● Working data:

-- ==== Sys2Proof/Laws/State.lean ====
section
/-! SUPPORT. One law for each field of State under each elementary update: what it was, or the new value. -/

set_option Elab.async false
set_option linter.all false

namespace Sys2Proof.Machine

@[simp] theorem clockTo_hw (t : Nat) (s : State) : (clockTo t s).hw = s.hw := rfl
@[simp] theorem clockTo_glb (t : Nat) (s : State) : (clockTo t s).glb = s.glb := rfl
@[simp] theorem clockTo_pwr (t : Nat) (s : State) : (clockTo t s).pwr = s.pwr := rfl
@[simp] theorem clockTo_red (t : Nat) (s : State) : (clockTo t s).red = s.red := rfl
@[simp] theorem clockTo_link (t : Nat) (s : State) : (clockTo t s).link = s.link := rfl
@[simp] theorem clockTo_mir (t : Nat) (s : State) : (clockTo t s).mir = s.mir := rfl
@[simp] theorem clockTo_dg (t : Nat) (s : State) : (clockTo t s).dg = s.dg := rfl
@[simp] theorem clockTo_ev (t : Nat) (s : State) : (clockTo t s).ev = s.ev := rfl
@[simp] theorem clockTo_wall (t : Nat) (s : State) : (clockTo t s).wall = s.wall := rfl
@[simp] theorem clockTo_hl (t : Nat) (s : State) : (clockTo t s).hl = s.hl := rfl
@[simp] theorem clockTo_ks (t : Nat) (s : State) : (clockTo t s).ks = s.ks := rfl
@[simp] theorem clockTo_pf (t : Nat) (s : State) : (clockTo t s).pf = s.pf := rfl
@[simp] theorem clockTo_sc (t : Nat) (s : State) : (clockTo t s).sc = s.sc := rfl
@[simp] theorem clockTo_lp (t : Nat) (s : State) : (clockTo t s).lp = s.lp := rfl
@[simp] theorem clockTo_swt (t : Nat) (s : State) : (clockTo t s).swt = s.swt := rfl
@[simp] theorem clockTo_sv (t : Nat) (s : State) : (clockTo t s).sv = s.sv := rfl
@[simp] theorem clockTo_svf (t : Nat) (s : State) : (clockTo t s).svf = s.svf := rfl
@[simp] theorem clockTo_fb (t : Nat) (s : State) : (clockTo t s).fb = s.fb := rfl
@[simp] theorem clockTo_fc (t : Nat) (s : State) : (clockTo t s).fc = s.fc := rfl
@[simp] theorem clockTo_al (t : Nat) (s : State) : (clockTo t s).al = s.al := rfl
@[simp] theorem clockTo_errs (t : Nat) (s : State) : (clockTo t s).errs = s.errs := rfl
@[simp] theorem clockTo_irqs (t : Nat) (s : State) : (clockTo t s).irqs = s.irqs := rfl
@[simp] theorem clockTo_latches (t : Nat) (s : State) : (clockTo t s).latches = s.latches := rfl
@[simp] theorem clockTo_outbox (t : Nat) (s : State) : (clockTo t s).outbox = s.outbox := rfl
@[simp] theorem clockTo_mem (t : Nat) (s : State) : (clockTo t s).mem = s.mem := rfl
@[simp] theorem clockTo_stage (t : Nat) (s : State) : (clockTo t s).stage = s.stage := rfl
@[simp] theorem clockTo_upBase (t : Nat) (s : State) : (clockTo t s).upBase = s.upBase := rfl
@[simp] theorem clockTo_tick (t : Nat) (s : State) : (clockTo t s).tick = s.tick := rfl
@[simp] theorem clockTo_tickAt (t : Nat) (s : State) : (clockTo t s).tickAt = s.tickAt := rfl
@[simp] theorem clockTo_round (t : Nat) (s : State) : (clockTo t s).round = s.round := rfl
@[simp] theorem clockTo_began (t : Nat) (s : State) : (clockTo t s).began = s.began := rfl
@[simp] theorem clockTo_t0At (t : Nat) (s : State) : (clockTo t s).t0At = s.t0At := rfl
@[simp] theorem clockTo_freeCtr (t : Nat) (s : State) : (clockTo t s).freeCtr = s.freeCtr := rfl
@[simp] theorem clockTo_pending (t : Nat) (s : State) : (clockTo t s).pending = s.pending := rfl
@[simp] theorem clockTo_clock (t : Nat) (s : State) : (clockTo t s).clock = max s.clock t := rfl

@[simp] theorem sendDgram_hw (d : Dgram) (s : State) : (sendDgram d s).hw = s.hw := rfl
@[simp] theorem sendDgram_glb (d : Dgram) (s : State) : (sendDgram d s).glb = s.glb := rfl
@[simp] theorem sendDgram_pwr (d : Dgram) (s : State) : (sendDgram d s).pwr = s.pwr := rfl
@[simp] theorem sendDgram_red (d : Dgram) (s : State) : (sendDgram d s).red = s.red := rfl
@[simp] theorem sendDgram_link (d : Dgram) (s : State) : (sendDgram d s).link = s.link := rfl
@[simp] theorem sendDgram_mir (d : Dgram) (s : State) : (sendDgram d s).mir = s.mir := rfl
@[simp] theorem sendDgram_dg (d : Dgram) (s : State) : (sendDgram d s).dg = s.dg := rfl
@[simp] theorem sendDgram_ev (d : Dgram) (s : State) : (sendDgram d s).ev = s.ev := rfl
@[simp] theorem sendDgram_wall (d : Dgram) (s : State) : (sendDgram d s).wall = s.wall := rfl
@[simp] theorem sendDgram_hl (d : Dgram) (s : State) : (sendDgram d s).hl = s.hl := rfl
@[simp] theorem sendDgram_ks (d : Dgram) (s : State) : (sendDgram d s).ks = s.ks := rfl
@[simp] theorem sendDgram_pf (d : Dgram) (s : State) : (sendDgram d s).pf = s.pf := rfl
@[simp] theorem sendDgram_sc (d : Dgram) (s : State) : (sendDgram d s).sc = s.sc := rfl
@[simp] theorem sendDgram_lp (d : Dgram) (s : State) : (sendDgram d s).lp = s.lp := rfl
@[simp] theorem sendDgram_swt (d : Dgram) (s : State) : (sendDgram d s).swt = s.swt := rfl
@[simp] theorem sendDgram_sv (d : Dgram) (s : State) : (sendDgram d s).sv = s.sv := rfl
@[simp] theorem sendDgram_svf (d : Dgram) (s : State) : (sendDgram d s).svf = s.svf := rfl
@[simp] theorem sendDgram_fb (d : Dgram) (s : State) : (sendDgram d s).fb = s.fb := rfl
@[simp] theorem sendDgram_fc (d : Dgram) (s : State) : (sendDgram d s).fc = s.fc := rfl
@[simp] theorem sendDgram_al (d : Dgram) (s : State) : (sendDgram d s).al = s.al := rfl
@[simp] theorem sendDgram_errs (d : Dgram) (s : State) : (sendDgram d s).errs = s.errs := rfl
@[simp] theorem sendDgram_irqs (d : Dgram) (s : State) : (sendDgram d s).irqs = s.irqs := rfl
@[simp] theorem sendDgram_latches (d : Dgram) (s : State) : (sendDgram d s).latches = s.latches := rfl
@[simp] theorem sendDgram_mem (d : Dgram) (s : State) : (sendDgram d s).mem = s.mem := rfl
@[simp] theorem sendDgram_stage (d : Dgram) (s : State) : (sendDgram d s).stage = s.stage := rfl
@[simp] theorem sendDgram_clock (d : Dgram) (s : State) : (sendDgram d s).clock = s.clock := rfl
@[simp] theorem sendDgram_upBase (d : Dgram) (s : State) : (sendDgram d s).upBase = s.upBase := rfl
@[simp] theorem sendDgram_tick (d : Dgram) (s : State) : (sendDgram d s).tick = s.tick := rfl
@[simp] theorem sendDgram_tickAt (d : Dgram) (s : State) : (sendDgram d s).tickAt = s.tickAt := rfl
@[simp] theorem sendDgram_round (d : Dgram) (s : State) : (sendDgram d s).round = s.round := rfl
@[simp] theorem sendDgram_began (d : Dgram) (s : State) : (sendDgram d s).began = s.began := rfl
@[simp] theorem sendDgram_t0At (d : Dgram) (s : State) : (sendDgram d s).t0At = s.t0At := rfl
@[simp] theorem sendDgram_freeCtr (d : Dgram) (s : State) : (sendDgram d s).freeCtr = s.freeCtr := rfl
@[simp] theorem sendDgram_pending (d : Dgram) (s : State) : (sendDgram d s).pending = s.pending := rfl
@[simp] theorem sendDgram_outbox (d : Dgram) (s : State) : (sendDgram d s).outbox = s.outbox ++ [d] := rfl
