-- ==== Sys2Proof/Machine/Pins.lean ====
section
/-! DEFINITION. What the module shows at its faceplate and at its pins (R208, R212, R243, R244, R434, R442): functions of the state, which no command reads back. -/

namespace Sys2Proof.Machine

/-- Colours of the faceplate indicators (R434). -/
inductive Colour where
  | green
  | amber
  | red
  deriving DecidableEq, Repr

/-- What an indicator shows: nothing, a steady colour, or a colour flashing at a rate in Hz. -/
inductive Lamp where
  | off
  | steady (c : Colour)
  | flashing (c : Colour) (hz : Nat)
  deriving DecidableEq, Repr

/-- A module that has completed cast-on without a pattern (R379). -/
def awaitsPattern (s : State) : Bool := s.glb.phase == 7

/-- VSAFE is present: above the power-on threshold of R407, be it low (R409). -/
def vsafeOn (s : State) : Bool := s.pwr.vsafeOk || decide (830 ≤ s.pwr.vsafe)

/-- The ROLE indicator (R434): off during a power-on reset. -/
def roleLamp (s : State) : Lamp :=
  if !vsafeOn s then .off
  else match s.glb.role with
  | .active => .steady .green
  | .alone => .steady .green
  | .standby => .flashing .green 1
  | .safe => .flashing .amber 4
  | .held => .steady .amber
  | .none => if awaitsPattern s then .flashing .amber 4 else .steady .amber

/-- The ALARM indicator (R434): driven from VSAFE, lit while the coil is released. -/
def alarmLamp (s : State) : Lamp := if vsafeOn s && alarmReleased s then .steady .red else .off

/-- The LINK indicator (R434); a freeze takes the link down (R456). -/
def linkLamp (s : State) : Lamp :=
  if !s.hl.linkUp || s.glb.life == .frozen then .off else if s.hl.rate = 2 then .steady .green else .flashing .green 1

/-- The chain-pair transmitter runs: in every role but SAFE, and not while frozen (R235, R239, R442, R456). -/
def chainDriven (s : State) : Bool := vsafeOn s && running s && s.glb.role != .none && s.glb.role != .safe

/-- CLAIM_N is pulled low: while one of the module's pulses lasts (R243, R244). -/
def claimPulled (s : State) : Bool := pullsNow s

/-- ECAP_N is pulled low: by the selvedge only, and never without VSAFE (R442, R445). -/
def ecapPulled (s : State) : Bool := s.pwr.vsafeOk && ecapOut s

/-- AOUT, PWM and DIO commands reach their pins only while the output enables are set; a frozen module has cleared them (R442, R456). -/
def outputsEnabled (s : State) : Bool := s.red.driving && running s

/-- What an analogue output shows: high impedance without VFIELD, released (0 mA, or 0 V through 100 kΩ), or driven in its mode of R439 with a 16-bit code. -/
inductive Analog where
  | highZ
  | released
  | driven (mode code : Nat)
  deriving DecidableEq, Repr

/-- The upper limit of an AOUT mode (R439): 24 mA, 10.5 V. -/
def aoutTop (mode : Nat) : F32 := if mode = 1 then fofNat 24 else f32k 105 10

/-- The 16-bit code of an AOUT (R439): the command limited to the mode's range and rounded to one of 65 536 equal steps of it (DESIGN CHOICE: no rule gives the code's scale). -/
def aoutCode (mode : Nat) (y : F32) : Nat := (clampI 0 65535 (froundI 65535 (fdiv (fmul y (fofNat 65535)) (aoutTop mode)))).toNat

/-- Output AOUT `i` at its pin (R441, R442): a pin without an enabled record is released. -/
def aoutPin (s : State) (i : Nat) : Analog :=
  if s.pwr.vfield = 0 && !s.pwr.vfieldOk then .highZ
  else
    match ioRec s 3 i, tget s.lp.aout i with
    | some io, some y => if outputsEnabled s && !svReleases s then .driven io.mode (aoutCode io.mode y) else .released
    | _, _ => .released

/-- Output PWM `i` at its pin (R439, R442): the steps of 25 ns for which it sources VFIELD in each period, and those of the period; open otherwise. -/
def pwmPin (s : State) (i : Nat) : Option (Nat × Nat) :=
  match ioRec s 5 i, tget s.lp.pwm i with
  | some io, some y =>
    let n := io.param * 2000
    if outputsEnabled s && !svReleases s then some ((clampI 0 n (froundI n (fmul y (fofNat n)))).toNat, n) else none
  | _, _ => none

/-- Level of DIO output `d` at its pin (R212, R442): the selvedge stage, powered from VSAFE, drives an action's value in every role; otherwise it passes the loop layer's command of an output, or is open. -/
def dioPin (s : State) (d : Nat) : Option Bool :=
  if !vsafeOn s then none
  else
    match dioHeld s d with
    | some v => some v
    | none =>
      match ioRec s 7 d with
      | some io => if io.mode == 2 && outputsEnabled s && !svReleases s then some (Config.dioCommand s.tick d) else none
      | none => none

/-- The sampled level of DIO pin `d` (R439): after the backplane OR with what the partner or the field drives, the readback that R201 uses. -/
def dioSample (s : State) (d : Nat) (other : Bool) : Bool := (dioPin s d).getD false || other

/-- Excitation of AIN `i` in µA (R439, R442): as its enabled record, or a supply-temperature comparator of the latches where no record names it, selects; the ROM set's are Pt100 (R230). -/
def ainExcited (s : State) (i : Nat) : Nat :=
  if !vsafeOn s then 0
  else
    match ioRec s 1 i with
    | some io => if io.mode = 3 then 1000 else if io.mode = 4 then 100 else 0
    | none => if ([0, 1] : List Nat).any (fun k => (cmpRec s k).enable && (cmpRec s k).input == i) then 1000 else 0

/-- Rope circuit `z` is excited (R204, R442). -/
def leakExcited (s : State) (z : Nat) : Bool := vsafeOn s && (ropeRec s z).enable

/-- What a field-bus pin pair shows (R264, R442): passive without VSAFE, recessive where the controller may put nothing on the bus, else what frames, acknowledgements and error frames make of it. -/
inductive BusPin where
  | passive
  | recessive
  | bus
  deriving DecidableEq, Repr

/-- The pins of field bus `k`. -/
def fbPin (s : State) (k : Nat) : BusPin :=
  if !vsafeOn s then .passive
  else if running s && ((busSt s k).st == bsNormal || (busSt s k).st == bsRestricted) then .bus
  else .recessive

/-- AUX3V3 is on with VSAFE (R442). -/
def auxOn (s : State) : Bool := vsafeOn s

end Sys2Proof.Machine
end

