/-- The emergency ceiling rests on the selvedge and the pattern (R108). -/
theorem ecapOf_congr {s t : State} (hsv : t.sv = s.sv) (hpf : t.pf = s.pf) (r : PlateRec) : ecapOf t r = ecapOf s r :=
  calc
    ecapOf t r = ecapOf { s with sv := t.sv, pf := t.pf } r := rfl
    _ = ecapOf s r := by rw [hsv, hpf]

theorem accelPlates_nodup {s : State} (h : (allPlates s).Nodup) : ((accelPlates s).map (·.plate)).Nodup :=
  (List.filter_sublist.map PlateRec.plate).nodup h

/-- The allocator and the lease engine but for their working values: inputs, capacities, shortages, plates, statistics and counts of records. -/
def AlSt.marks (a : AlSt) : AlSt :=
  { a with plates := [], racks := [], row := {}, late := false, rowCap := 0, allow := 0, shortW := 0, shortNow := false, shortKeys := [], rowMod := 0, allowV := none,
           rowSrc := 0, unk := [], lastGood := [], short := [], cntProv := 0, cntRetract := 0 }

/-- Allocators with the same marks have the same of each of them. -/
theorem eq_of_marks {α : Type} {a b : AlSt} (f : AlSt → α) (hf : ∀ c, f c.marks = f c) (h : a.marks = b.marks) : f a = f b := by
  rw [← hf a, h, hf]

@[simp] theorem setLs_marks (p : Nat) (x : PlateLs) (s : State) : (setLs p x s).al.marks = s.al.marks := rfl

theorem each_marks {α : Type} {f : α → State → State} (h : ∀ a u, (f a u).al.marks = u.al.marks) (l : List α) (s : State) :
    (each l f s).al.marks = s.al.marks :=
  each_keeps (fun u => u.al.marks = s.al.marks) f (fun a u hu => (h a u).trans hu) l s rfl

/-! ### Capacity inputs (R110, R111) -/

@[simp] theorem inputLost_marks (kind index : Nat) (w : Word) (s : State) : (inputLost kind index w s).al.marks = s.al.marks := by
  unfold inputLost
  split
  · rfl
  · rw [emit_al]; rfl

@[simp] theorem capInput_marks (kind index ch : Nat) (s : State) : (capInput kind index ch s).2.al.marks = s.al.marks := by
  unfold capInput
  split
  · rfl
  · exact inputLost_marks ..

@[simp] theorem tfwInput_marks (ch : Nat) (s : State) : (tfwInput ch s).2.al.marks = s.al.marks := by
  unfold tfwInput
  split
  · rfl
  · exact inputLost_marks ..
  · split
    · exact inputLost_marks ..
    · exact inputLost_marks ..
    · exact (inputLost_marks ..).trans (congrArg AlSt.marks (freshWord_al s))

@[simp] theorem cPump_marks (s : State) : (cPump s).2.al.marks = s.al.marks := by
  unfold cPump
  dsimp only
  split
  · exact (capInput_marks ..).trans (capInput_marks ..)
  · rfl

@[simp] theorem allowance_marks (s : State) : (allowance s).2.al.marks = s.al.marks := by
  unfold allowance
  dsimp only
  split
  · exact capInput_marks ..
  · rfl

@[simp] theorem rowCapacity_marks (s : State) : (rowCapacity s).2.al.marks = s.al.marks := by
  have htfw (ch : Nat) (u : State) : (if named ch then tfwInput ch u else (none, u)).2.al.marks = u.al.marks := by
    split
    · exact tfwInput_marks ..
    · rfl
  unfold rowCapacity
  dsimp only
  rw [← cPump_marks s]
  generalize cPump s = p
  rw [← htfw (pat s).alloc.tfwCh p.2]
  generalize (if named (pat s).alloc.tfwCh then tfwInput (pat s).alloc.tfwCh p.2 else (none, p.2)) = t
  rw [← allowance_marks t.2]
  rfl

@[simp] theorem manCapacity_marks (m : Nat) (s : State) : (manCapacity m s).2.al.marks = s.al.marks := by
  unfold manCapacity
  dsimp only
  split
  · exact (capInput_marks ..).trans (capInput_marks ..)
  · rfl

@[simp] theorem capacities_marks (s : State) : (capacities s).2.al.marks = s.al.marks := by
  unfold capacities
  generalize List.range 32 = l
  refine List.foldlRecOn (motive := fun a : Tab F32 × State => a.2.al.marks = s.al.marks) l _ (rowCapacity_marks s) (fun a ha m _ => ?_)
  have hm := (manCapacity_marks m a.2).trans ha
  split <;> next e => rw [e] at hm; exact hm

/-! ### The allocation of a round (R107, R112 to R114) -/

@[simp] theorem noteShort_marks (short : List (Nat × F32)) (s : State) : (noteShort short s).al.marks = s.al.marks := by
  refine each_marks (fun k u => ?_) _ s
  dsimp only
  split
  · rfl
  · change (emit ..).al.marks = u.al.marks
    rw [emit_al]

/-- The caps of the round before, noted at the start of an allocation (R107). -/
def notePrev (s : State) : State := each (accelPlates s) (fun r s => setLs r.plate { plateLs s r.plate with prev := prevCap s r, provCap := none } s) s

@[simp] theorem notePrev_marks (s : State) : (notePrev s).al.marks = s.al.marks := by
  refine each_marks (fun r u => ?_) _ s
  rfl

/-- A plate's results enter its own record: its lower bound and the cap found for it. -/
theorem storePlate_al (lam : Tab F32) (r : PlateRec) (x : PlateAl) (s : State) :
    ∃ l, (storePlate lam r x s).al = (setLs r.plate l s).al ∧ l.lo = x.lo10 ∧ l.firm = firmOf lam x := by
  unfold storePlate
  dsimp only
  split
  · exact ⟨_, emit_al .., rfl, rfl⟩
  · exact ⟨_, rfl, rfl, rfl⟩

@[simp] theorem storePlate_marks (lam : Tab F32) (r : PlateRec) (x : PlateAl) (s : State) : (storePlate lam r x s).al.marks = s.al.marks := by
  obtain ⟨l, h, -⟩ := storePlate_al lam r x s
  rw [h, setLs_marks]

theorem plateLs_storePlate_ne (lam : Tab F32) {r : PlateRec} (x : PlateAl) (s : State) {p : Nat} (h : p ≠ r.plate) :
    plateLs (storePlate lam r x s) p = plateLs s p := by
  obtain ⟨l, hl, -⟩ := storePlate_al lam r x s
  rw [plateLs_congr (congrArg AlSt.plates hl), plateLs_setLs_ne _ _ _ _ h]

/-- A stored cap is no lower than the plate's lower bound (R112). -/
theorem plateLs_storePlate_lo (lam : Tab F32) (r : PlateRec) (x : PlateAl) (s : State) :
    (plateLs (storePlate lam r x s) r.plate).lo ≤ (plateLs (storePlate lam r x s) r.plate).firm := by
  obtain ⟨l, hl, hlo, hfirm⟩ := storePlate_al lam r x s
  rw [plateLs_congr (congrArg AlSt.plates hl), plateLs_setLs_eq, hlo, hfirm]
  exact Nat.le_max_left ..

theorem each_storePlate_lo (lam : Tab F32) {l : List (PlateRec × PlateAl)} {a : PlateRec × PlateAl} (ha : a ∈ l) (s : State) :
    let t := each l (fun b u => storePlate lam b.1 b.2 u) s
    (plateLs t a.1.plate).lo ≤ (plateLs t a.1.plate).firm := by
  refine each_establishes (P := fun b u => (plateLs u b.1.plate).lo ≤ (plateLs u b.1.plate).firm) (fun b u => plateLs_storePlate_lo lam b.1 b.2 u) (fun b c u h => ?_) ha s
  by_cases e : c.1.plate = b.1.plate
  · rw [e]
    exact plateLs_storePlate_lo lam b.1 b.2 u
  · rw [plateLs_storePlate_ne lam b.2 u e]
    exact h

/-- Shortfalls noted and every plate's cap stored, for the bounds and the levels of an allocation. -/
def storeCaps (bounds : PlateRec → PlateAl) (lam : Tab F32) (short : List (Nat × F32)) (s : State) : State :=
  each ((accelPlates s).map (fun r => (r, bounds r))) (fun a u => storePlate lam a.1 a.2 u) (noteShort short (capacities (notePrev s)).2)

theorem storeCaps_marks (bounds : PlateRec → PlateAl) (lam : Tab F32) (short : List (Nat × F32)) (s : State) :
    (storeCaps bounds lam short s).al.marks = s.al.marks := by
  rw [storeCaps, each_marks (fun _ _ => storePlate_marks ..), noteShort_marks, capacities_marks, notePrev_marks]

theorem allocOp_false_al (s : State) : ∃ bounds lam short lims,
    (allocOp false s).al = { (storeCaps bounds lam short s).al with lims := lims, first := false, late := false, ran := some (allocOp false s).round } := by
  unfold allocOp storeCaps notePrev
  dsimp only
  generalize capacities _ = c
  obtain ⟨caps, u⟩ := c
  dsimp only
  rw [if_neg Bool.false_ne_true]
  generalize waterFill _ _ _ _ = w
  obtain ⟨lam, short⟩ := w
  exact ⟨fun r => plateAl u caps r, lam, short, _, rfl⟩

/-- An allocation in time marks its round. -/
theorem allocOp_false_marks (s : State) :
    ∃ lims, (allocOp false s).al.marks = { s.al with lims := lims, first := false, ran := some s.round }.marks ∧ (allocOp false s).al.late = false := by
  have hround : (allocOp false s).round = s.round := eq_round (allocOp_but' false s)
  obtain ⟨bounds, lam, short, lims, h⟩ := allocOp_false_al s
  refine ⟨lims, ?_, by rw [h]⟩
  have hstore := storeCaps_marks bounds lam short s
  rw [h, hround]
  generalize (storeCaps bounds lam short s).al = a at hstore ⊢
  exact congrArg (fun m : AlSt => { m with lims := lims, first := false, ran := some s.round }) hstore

● Task objective: Exactly repeat the lines running from the top of the listing to the line bearing "t s).hw = s.hw := rfl", both of those lines included, and only them.

● Solved problem:
-- ==== Sys2Proof/Laws/State.lean ====
section
/-! SUPPORT. One law for each field of State under each elementary update: what it was, or the new value. -/

set_option Elab.async false
set_option linter.all false

namespace Sys2Proof.Machine

@[simp] theorem clockTo_hw (t : Nat) (s : State) : (clockTo t s).hw = s.hw := rfl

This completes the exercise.